What is needed | Within the data that follows, set down exactly the lines from the one containing "(R409, R410) -/" through the one containing "swap engine. -/", both ends included.

Data for this exercise |

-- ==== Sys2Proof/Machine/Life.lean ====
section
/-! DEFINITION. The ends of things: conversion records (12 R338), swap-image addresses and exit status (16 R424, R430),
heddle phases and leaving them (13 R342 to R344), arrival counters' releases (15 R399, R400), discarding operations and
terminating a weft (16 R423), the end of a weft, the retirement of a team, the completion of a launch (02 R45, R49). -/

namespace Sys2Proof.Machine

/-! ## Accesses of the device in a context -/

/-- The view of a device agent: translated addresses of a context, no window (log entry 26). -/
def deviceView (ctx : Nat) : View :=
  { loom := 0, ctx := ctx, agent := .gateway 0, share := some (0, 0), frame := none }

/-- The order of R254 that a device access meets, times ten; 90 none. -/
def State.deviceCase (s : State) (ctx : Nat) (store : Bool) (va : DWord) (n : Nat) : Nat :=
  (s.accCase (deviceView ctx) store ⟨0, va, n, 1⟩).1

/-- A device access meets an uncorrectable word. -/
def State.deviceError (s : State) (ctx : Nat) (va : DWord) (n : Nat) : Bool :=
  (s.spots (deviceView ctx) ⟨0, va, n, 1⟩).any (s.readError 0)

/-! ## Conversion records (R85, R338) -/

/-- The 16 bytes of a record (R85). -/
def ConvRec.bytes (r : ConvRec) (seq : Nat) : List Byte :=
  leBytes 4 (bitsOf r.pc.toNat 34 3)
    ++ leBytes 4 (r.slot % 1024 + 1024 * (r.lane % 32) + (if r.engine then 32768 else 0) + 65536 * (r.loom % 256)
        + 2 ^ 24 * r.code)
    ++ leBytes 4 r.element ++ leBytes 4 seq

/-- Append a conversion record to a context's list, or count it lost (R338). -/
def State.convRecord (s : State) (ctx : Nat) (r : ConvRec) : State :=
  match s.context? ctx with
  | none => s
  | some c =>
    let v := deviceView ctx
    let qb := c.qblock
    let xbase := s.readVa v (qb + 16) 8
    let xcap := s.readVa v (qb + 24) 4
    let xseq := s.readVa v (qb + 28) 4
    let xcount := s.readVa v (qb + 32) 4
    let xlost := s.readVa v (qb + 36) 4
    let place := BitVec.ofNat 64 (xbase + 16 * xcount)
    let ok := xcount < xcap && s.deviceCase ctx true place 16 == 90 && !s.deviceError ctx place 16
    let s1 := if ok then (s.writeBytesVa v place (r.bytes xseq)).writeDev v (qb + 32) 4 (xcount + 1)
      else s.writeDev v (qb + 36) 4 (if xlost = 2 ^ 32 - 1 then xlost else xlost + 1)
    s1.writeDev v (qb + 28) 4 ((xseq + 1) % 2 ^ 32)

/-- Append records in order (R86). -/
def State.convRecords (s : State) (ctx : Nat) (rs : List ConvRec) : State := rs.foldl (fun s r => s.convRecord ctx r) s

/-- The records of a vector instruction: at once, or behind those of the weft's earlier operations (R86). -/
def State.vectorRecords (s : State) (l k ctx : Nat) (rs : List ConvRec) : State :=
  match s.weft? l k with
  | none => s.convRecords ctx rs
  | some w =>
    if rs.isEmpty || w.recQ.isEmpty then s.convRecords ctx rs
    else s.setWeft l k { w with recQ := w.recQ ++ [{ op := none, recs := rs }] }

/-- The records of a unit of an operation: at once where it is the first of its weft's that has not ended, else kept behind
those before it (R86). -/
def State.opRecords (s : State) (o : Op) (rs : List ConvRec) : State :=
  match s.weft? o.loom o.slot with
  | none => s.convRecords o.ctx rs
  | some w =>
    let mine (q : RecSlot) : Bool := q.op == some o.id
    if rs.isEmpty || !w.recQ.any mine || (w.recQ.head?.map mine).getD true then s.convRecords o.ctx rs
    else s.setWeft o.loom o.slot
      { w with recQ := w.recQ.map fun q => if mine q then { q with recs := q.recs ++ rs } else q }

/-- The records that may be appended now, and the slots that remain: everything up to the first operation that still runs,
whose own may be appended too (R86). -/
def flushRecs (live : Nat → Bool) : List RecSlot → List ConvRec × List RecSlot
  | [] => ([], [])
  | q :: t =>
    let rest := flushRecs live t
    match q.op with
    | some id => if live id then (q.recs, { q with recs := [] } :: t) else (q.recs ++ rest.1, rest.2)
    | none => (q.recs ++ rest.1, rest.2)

---

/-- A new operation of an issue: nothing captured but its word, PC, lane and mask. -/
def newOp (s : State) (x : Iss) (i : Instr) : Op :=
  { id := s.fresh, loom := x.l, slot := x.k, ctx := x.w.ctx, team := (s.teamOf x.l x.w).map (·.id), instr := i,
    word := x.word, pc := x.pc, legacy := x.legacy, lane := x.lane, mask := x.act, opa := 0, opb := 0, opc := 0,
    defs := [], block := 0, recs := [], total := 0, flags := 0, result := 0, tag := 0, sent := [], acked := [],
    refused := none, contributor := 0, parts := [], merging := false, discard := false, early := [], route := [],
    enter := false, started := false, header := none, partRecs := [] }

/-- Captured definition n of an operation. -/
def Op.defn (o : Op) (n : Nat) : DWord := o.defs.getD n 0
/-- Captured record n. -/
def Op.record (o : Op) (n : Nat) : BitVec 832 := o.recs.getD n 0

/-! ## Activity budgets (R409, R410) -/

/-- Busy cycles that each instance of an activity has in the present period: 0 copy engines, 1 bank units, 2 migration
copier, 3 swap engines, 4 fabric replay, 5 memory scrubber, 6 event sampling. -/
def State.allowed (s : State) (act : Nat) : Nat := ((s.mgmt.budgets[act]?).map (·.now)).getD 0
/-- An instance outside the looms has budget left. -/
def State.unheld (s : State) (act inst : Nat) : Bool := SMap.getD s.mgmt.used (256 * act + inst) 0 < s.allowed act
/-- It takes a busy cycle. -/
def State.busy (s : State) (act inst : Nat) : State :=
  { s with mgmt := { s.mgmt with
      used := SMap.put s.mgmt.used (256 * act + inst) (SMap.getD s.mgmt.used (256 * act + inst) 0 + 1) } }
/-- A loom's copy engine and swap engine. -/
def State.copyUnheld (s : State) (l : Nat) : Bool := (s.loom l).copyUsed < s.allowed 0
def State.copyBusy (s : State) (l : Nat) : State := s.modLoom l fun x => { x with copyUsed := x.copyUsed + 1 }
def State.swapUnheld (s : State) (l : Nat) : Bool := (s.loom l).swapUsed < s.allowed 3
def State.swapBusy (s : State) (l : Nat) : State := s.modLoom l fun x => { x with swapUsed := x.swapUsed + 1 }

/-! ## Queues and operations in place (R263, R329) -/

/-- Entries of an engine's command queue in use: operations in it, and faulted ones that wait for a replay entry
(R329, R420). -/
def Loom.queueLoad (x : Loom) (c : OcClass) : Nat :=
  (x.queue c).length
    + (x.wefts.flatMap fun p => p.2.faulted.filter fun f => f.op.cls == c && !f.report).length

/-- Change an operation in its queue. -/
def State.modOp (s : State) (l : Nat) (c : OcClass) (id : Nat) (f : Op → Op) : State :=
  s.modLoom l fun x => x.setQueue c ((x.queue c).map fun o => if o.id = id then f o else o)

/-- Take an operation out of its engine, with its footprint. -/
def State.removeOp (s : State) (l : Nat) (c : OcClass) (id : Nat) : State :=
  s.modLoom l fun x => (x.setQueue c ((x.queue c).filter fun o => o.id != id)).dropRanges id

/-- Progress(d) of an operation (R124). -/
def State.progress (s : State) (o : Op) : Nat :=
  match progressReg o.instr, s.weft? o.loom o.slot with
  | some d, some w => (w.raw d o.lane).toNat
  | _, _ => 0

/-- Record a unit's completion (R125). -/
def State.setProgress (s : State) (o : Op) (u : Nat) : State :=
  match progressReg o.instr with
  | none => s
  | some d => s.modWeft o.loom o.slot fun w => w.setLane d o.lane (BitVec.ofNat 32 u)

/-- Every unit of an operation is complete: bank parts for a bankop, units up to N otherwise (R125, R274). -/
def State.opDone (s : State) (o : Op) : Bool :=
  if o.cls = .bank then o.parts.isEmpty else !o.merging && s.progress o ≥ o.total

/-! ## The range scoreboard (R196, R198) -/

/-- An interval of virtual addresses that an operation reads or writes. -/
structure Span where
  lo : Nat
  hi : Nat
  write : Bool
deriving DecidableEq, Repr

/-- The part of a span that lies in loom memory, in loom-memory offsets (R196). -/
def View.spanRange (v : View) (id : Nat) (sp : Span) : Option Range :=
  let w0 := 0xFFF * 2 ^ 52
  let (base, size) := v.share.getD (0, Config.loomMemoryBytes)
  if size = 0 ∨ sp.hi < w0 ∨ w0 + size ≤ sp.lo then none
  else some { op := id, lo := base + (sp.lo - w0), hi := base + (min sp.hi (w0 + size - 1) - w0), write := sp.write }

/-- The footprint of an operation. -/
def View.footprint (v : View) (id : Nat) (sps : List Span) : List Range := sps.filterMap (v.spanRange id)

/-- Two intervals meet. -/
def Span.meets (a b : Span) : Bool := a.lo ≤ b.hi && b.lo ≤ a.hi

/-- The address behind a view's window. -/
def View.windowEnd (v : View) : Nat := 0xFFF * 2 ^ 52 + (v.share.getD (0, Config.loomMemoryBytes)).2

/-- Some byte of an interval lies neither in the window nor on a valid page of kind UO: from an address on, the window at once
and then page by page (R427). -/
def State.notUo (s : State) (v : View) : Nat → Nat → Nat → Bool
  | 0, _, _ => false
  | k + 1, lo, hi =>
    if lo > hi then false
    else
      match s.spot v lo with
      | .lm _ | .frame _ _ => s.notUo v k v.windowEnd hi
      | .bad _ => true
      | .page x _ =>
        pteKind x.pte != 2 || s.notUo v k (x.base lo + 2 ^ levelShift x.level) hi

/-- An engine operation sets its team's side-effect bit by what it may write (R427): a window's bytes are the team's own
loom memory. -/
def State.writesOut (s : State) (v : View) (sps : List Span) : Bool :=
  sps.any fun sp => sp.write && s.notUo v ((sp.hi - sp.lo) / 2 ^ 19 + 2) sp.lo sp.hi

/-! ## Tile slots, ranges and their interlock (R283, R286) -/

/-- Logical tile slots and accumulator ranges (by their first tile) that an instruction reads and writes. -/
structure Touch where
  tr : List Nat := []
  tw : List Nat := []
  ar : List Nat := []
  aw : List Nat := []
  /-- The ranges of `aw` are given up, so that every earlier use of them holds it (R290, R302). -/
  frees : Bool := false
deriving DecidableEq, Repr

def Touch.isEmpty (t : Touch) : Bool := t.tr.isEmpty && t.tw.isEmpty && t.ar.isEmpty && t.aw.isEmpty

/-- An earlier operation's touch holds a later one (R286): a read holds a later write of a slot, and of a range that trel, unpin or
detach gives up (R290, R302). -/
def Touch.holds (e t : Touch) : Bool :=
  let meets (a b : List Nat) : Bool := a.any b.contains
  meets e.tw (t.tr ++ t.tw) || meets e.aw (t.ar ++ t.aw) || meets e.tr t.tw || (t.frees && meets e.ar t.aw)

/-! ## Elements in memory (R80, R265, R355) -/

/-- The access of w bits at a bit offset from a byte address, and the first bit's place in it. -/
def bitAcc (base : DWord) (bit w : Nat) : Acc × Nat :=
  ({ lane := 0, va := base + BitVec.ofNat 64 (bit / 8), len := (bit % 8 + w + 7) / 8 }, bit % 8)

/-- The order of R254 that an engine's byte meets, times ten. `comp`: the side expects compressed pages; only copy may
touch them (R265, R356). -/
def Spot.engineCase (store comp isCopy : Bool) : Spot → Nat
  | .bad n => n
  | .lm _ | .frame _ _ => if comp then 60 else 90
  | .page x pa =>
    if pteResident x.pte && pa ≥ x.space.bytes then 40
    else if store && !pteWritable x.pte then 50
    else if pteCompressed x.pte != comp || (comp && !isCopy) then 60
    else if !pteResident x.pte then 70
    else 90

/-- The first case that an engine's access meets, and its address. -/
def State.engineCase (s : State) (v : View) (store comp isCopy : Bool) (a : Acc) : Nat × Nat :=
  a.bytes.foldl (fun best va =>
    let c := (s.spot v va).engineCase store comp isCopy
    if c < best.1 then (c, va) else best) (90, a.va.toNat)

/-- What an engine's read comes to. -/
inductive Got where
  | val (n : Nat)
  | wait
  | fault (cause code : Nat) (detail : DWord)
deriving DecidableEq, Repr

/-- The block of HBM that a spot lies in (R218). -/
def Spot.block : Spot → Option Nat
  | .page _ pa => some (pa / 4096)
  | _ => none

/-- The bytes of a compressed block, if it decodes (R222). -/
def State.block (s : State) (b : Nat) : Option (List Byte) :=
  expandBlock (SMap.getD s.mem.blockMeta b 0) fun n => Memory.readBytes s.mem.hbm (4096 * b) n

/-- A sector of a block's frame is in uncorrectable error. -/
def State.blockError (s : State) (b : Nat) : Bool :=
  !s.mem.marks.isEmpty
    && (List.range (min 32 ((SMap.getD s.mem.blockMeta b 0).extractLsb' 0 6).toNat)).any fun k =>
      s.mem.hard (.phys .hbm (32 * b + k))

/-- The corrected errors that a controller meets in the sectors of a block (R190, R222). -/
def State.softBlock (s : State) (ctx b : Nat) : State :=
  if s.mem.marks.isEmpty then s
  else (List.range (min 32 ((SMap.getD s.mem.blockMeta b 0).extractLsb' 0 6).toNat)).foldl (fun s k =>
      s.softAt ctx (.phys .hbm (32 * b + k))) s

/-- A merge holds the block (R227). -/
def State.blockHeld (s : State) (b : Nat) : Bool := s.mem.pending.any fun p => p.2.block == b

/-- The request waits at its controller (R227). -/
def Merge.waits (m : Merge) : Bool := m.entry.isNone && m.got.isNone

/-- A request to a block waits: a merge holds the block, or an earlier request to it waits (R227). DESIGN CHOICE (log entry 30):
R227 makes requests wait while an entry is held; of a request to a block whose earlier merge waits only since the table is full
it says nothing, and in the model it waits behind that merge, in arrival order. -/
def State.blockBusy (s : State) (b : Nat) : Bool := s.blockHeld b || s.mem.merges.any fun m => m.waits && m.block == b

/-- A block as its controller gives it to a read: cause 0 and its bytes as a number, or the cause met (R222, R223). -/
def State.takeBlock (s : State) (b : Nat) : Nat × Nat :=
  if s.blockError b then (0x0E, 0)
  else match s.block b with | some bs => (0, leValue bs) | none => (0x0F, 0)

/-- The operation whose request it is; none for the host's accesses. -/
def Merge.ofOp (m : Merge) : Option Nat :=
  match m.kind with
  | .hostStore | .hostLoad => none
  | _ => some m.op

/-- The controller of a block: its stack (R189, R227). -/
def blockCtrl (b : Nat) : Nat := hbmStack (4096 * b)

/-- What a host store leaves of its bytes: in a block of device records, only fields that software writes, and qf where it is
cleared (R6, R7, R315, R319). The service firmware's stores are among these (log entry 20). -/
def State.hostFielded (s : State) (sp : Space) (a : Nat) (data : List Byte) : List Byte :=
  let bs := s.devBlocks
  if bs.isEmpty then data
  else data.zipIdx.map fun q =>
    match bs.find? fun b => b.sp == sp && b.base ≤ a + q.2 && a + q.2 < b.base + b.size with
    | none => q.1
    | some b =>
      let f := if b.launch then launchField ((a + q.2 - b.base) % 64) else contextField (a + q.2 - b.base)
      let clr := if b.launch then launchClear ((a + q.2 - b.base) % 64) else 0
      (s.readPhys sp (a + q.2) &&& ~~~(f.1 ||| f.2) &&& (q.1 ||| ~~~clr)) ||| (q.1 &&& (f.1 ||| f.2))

Task result |
/-! ## Activity budgets (R409, R410) -/

/-- Busy cycles that each instance of an activity has in the present period: 0 copy engines, 1 bank units, 2 migration
copier, 3 swap engines, 4 fabric replay, 5 memory scrubber, 6 event sampling. -/
def State.allowed (s : State) (act : Nat) : Nat := ((s.mgmt.budgets[act]?).map (·.now)).getD 0
/-- An instance outside the looms has budget left. -/
def State.unheld (s : State) (act inst : Nat) : Bool := SMap.getD s.mgmt.used (256 * act + inst) 0 < s.allowed act
/-- It takes a busy cycle. -/
def State.busy (s : State) (act inst : Nat) : State :=
  { s with mgmt := { s.mgmt with
      used := SMap.put s.mgmt.used (256 * act + inst) (SMap.getD s.mgmt.used (256 * act + inst) 0 + 1) } }
/-- A loom's copy engine and swap engine. -/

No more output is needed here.